┌─ Provided records

-- ==== Sys2Proof/Laws/KeepsHostSide.lean ====
section
/-!
SUPPORT. Laws/KeepsHostSide.lean: every operation of Machine/HostSide.lean keeps the queue and a sound state sound.
-/
namespace Sys2Proof.Machine

variable {q : List Instr}

theorem State.hostStore_kept {s : State} {a : Nat} {bs : List Byte}
    (h : Kept q s)  : Kept q (State.hostStore s a bs) := by
  unfold State.hostStore
  repeat' first
    | with_reducible assumption
    | with_reducible apply Kept.ite
    | with_reducible refine Kept.foldl _ (fun _ _ _ => ?_) ?_
    | with_reducible apply State.logFlips_kept
    | with_reducible apply State.t0Sense_kept
    | with_reducible apply State.t0Store_kept
    | (extract_lets +onlyGivenNames v; refine (fun (hv : Kept q v) => ?_) ?_; clear_value v; rotate_left; subst v)
    | split
    | (refine Kept.lit ?_ rfl rfl rfl rfl rfl rfl rfl rfl rfl rfl rfl rfl; with_reducible assumption)

theorem State.hostLoad_kept {s : State} {a : Nat} {n : Nat}
    (h : Kept q s)  : Kept q (State.hostLoad s a n).2.2 := by
  unfold State.hostLoad
  repeat' first
    | with_reducible assumption
    | with_reducible apply Kept.iteSnd2
    | with_reducible apply State.logFlips_kept
    | with_reducible apply State.t0Range_kept

theorem execBar0BadAccess_kept {write : Bool} {off : BitVec 24} {dwords : Nat} {s : State}
    (h : Kept q s)  : KeptX q (execBar0BadAccess write off dwords s) := by
  unfold execBar0BadAccess
  repeat' first
    | with_reducible assumption
    | with_reducible apply KeptX.of_next
    | with_reducible apply Kept.ite
    | with_reducible apply State.emit_kept
    | with_reducible apply State.logViolation_kept

theorem execBar2Read_kept {off : BitVec 26} {len : Nat} {s : State}
    (h : Kept q s)  : KeptX q (execBar2Read off len s) := by
  unfold execBar2Read
  repeat' first
    | with_reducible assumption
    | with_reducible apply KeptX.of_next
    | with_reducible apply Kept.ite
    | with_reducible apply State.hostLoad_kept
    | with_reducible apply State.emit_kept

theorem execBar2Write_kept {off : BitVec 26} {bytes : List Byte} {s : State}
    (h : Kept q s)  : KeptX q (execBar2Write off bytes s) := by
  unfold execBar2Write
  repeat' first
    | with_reducible assumption
    | with_reducible apply KeptX.of_next
    | with_reducible apply Kept.ite
    | with_reducible apply State.hostStore_kept
    | with_reducible apply State.logViolation_kept

theorem State.hostRegs_wf {m : Cells 32} (l : List (Nat × Word)) (h : cellWf m = true) :
    cellWf (l.foldl (fun (m : Cells 32) c => cellSet m c.1 c.2) m) = true := cellFoldSet_wf _ _ l h

theorem State.hostReset_kept {s : State} {down : Bool} (h : Kept q s) : Kept q (s.hostReset down) := by
  unfold State.hostReset
  generalize (resetRegCells.filter fun c => hostOff c.1) = l
  extract_lets +onlyGivenNames s1
  have h1 : Kept q s1 := Kept.foldl _ (fun _ _ hs => State.resetQueue_kept hs) h
  clear_value s1
  extract_lets +onlyGivenNames link keep regs s2
  have h2 : Kept q s2 := ⟨h1.pending, State.hostRegs_wf _ (cellFilter_wf _ h1.regs), cellFilter_wf _ h1.hiLatch, h1.t0, h1.t1,
    h1.host, h1.flash, h1.streams, h1.banks, h1.engs, h1.queues, h1.ports⟩
  clear_value s2
  exact State.logError_kept (State.setBit_kept (Kept.ite h2 (State.setReg_kept h2)))


theorem execHostSideReset_kept {why : HostReset} {s : State}
    (h : Kept q s)  : KeptX q (execHostSideReset why s) := by
  unfold execHostSideReset
  repeat' first
    | with_reducible assumption
    | with_reducible apply KeptX.of_next
    | with_reducible apply Kept.ite
    | with_reducible apply State.hostReset_kept

theorem execPerstAssert_kept {s : State}
    (h : Kept q s)  : KeptX q (execPerstAssert s) := by
  unfold execPerstAssert
  repeat' first
    | with_reducible assumption
    | with_reducible apply KeptX.of_next
    | with_reducible apply Kept.ite
    | with_reducible apply State.hostReset_kept

theorem execPcieLinkUp_kept {width : Nat} {speed : Nat} {s : State}
    (h : Kept q s)  : KeptX q (execPcieLinkUp width speed s) := by
  unfold execPcieLinkUp
  repeat' first
    | with_reducible assumption
    | with_reducible apply KeptX.of_next
    | with_reducible apply Kept.ite
    | with_reducible apply State.setFld_kept

theorem execRefreshRateChange_kept {x2 : Bool} {x4 : Bool} {s : State}
    (h : Kept q s)  : KeptX q (execRefreshRateChange x2 x4 s) := by
  unfold execRefreshRateChange
  repeat' first
    | with_reducible assumption
    | with_reducible apply KeptX.of_next
    | with_reducible apply Kept.ite
    | with_reducible apply State.setBit_kept

end Sys2Proof.Machine
end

└─

Work instruction -
Copy out each line of the records where the word "unfold" appears.

Result for this exercise -
  unfold State.hostStore
  unfold State.hostLoad
  unfold execBar0BadAccess
  unfold execBar2Read
  unfold execBar2Write
  unfold State.hostReset
  unfold execHostSideReset
  unfold execPerstAssert
  unfold execPcieLinkUp
  unfold execRefreshRateChange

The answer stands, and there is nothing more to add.